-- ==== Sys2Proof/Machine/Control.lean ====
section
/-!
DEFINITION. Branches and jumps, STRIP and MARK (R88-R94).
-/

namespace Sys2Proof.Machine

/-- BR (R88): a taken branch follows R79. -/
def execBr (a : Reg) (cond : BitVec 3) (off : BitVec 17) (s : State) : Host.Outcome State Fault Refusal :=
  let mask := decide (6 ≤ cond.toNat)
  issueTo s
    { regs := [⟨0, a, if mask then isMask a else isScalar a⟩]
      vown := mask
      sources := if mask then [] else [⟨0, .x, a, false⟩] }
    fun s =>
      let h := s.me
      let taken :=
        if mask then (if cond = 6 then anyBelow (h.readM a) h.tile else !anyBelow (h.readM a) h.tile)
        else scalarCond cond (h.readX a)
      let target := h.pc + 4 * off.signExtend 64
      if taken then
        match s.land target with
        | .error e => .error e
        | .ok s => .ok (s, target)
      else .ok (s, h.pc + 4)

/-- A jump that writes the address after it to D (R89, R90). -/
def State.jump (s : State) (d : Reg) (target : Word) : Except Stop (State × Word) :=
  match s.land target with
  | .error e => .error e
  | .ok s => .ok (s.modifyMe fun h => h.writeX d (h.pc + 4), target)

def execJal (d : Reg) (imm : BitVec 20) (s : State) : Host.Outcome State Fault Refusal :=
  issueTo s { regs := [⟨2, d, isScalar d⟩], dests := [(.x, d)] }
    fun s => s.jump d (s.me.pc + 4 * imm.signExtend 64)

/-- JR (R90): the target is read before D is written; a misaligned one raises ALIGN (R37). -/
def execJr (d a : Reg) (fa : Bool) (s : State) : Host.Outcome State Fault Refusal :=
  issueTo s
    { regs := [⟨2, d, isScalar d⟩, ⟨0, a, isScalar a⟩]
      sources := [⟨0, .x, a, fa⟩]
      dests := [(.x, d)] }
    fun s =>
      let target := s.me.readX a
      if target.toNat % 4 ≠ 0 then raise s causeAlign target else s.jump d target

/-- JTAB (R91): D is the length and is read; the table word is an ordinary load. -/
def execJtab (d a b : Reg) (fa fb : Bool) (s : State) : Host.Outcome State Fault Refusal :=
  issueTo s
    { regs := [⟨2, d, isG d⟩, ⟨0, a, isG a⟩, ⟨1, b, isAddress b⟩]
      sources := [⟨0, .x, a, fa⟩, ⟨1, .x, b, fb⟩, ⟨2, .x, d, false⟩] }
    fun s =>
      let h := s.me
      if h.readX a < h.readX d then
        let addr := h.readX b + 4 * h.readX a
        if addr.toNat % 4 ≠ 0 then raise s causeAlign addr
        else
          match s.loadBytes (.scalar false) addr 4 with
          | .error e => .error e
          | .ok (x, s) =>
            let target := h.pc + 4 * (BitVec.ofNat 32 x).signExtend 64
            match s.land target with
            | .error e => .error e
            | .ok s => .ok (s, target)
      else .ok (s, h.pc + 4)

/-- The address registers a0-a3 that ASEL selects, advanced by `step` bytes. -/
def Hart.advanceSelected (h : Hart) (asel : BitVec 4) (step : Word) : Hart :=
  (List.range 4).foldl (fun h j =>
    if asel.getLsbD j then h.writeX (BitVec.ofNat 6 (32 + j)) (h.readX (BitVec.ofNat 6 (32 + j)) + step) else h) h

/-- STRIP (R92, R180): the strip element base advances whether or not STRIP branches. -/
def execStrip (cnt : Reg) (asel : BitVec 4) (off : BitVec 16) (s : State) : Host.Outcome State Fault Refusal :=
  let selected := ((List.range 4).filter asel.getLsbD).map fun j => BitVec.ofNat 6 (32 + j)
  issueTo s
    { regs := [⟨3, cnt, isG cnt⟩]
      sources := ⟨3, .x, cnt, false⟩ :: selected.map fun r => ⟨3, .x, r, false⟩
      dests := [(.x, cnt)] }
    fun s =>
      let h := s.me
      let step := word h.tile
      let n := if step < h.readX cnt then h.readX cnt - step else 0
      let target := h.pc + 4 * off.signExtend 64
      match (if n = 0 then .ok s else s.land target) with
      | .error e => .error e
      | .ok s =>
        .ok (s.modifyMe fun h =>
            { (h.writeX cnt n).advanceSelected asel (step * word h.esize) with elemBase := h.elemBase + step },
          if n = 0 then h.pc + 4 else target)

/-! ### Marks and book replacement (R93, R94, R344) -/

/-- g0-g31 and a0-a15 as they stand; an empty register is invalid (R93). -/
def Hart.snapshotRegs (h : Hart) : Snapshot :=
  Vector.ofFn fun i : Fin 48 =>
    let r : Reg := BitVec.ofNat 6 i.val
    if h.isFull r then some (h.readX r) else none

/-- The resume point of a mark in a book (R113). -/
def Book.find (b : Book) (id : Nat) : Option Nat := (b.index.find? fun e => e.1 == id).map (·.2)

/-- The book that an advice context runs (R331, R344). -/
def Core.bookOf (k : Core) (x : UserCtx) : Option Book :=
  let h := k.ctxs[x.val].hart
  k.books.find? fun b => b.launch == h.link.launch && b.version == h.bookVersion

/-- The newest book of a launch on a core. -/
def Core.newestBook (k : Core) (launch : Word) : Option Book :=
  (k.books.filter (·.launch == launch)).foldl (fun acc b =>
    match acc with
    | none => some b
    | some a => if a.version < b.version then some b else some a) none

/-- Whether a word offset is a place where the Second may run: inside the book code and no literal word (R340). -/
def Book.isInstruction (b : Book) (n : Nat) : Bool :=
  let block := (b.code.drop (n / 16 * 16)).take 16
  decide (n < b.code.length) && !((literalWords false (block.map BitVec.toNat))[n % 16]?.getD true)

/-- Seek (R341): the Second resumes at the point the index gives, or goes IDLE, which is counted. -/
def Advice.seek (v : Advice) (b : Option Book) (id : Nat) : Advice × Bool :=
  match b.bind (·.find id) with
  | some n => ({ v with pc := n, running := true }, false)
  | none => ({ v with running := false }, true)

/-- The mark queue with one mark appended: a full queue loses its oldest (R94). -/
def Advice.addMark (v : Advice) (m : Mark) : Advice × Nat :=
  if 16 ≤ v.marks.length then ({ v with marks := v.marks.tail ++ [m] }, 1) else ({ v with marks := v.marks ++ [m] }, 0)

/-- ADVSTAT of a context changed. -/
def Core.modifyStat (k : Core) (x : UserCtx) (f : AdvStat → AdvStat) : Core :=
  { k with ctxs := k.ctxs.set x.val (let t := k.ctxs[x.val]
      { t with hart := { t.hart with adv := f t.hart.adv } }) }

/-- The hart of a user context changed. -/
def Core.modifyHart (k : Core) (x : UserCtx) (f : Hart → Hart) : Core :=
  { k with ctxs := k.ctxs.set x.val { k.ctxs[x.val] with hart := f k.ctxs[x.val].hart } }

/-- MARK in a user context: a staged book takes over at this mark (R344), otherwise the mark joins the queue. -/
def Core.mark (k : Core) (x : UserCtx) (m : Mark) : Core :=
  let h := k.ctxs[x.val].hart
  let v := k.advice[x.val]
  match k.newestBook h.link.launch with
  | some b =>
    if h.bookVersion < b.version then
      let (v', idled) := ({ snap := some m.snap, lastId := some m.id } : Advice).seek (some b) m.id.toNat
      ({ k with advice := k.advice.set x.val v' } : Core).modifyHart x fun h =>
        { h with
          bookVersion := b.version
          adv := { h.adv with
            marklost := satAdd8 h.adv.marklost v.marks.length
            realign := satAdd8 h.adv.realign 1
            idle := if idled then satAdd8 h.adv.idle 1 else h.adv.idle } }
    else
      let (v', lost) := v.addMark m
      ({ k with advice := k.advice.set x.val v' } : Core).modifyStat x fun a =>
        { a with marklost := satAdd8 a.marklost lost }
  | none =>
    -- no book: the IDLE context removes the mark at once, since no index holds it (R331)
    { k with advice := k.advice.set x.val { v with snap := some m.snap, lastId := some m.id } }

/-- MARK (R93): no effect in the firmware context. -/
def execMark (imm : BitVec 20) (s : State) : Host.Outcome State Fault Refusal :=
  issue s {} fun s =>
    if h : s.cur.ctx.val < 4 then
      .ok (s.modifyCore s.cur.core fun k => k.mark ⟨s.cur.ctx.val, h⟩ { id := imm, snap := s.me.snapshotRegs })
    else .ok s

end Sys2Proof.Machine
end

──────────

Would you print exactly, and only, the lines of the data above from the line with "def Book.isInstruction (b" through the line with "is counted. -/", inclusive?

REPLY –
def Book.isInstruction (b : Book) (n : Nat) : Bool :=
  let block := (b.code.drop (n / 16 * 16)).take 16
  decide (n < b.code.length) && !((literalWords false (block.map BitVec.toNat))[n % 16]?.getD true)

/-- Seek (R341): the Second resumes at the point the index gives, or goes IDLE, which is counted. -/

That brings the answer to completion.